Background
Gregory T. Angelo and three other licensed pistol owners sued the District of Columbia and various officials, alleging that the District’s ban on carrying firearms on public transportation violated their Second and Fifth Amendment rights. The district court dismissed the case for lack of standing, citing precedent requiring a showing of imminent prosecution risk. The plaintiffs argued that the ban forced them to incur higher costs for alternative transportation.
The court’s reasoning
The Court of Appeals held that the pistol owners suffered a concrete injury in fact because the Metro Ban directly regulated their conduct and forced them to incur monetary harm by avoiding public transit. The court distinguished prior cases like Navegar and Clapper, noting that those involved speculative threats of enforcement or surveillance, whereas this case involved direct economic injury from compliance with a law aimed specifically at the plaintiffs. The court affirmed the dismissal of damages claims against individual defendants who were not appealed or were abandoned, but reversed the dismissal of claims against the District and for injunctive relief.

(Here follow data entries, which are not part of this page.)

/-! ## What leaves the device -/

/-- A control message on the fabric (R217, R407, R414-R416, R456, R590). -/
inductive Msg where
  | prepare (group : Word) (tb : Nat) (time : Word) (nodes : Nat) (f : Nat)
  | ready (group : Word) (f : Nat) (count : Nat)
  | refuse (group : Word) (reason : SalvoReason)
  | commit (group : Word) (f : Nat)
  | cancel (group : Word) (reason : SalvoReason)
  | rregWr (off : Nat) (v : Word)
  | rdmaWr (off : Nat) (data : List Byte)
  | rregRd (tag : Nat) (off : Nat)
  | rdmaRd (tag : Nat) (off : Nat) (len8 : Nat)
  | flush (tag : Nat)
  | cpl (tag : Nat) (rejected : Bool) (data : List Byte)
  | join (prio : Nat) (chip : BitVec 64)
  | assign (order : List (Nat × BitVec 64)) (ftime : Nat)
  | time (tb : Nat) (mode : Nat) (full : Nat)
  | image (img : Image) (onward : Nat)
  /-- what becomes of it: 0 staged, 1 failed a second time, 2 a fresh copy is asked for, 3 the node is not in IDLE -/
  | imageAnswer (code : Nat)
  | trunkup (t cnt : Nat)
  deriving DecidableEq, Repr

/-- The output balls whose level the manual fixes by rules (R92, R345, R463, R486, R503, R535). -/
inductive Pin where
  | faultN
  | intN
  | activeN
  | wakeN
  | thermN
  /-- the clock of microphones 2n and 2n + 1 runs (R439) -/
  | pdmClk (n : Nat)
  deriving DecidableEq, Repr

/-- The header that ESS and the MAC give a packet on one leg: station addresses as 48-bit numbers, tag, IP addresses as
numbers over their bytes, UDP ports (R353). -/
structure LegHeader where
  port : Nat
  dmac : Nat
  smac : Nat
  tci : Option Nat
  ipv6 : Bool
  dst : Nat
  src : Nat
  dport : Nat
  sport : Nat
  dscp : Nat
  ttl : Nat
  deriving DecidableEq, Repr

/-- A sample row data header: row of the field or frame, first pixel, length in bytes (R365). -/
structure Srd where
  row : Nat
  pixel : Nat
  length : Nat
  deriving DecidableEq, Repr

/-- An RTP packet of a transmit flow: the same on every leg (R365-R367). -/
structure SentPacket where
  flow : Nat
  pt : Nat
  ssrc : Nat
  seq : Nat
  ts : Word
  marker : Bool
  srds : List Srd
  /-- payload length, where the flow fixes it -/
  length : Option Nat
  /-- the payload: a slice's from its canvas frame (R289), a relayed one as it came (R371) -/
  payload : List Byte
  /-- TYPE 4: its ancillary packets (R370) -/
  anc : List AncPacket
  deriving DecidableEq, Repr

/-- A frame that an SDI output begins to send (R316). -/
structure SentFrame where
  /-- its lane, the first of a bond, and the lanes that carry it (R302, R303) -/
  lane : Nat
  lanes : Nat
  /-- line rate code of each (R299, R301) -/
  rate : Nat
  fmt : Fmt
  /-- the source track whose picture it carries; none: the Fallow raster -/
  src : Option Nat
  /-- Level B-DL (R304) -/
  levelB : Bool
  /-- lines that carry TRS -/
  trs : Nat
  /-- lines that carry a line number and a line CRC; 0 on SD -/
  numbered : Nat
  /-- error flags of its EDH packets, on SD -/
  edh : Option Nat
  /-- payload ID bytes of each track's data stream, link by link, and the lines that carry them (R317) -/
  pids : List Word
  pidLines : List Nat
  /-- the source's audio packets are removed (R17) -/
  strip : Bool
  /-- groups of four channels that are inserted, with the source of each channel (R433) -/
  groups : List (Nat × List Nat)
  deriving DecidableEq, Repr

/-- The signal on a GENOUT ball (R480): a pulse at each frame start of RATE plus an offset in units of 1/3 ns; 10 MHz; a
pulse from each second of a base. Widths in ns. -/
inductive GenSignal where
  | framePulse (rate ofs width : Nat)
  | tenMhz
  | pps (tb width : Nat)
  deriving DecidableEq, Repr

/-- What a TDM port does with its output balls (R434, R435, R437, R440). -/
inductive TdmAct where
  /-- the device drives BCK at this many Hz, and FCK once in this many slots -/
  | clocks (bck slots : Nat)
  /-- outputs ramp to full gain, or to zero, over this many samples, beginning with this frame -/
  | ramp (up : Bool) (samples frame : Nat)
  /-- DOUT, and in master mode BCK and FCK, go to high impedance -/
  | floats
  deriving DecidableEq, Repr

/-- The mirrored tables that an active chip sends a partner in SYNC (R571, R572): the tenant and signature-region registers
and the tables of each subsystem. -/
structure Snapshot where
  regs : Tbl Word
  ten : Ten
  xpt : Xpt
  slots : Tbl Salvo
  canvases : Tbl CanvasState
  slices : Tbl SliceDef
  stills : Tbl Still
  rx : Tbl FlowRx
  tx : Tbl FlowTx
  maps : Tbl Nat
  ports : Tbl TdmCfg
  tpos : Tbl TpoState
  deriving DecidableEq, Repr

/-- What the device sends out of the package. -/
inductive Emission where
  /-- entry `e` of a ring, as the bytes written at `addr` (R80, R163, R165) -/
  | ringEntry (t r addr : Nat) (e : RingEntry) (bytes : List Byte)
  | msix (t v addr : Nat) (data : Word)
  | hostWrite (addr : Nat) (data : List Byte)
  /-- a read completed with Unsupported Request (R59) -/
  | unsupported (t : Nat)
  | msg (dst : Nat) (m : Msg)
  /-- a copy that node `via` relays (R221) -/
  | relay (via dst : Nat) (m : Msg)
  | mirror (m : MirrorRecord)
  | pin (p : Pin) (asserted : Bool)
  /-- ILK_OUT is driven high or low; none: high impedance (R562) -/
  | ilkOut (level : Option Bool)
  /-- the snapshot for a partner in SYNC, and the request of one (R572, R573) -/
  | snapshot (x : Snapshot)
  | mirrorRequest
  /-- a membership report that firmware sends on a port for a receive flow (R357) -/
  | report (port flow : Nat) (g : McGroup)
  /-- a leave that firmware sends on a port for a receive flow (R357, R372) -/
  | leave (port flow : Nat) (g : McGroup)
  /-- a packet of a transmit flow on a leg (R366, R368, R371) -/
  | packet (h : LegHeader) (p : SentPacket)
  /-- a frame or fragment on a port's wire, from its first byte after the start delimiter to its FCS (R333, R338, R342) -/
  | ether (port : Nat) (bytes : List Byte)
  /-- clause 73: the port advertises 25GBASE-KR/CR and requests a FEC (R331) -/
  | advertise (port fec : Nat)
  /-- a control flit joins the control stream of a link (R395) -/
  | flit (link : Nat) (f : BitVec 128)
  /-- the line bits of a block that a lane sends, in line order (R382-R385) -/
  | block (lane : Nat) (bits : List Bool)
  /-- cursors of a lane's transmitter: pre, main and post, in 1/48 of full swing (R402) -/
  | taps (lane pre main post : Nat)
  /-- TPOk is driven high or low; none: high impedance (R462, R467) -/
  | tpo (k : Nat) (level : Option Bool)
  /-- GENOUTk carries a signal, active low or high; none: high impedance (R480) -/
  | genout (k : Nat) (activeLow : Bool) (sig : Option GenSignal)
  | tdm (p : Nat) (a : TdmAct)
  /-- a frame of an SDI output (R316) -/
  | frame (f : SentFrame)
  /-- the payload ID that an SDI output inserts from here on in the frame it is sending, on each link (R204) -/
  | payloadId (lane : Nat) (pids : List Word) (lines : List Nat)
  /-- bytes that firmware or boot code programs at an offset of the flash (R553, R580, R581) -/
  | flash (off : Nat) (data : List Byte)
  /-- JOIN on a link, whose far node has no number yet (R414) -/
  | join (link prio : Nat) (chip : BitVec 64)
  deriving DecidableEq, Repr

/-! ## The machine -/

/-- The block's whole state. -/
structure State where
  /-- commands that wait, first in first out -/
  pending : List Instr
  /-- nanoseconds since reset, counted in TB cycles -/
  now : Nat
  /-- register values that differ from their reset values, by address -/
  regs : Tbl Word
  /-- package memory (R248) -/
  mem : List Host.Cell
  /-- what has left the device, newest first -/
  out : List Emission
  /-- index of the next free value -/
  freeCtr : Nat
  hif : Hif
  ten : Ten
  tim : Tim
  hdg : Hdg
  fov : Fov
  planes : Planes
  xpt : Xpt
  fsa : Fsa
  cmp : Cmp
  sal : Sal
  ess : Ess
  bst : Bst
  blk : Blk
  mln : Mln
  mac : Mac
  aud : Aud
  clk : Clk
  pwr : Pwr
  svc : Svc
  flash : Flash
  otp : Otp
  deriving DecidableEq, Repr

The pistol owners have shown standing for their claims for declaratory and injunctive relief against all defendants, and for their damages claims against the District, based on the pocketbook transportation-cost injuries that the Metro Ban inflicts.
Opinion for the Court filed by Circuit Judge Millett
What it means going forward
The decision allows the Second Amendment challenge to proceed to the merits, requiring the District to defend the constitutionality of its ban on carrying firearms on public transit against claims of economic injury and constitutional violation.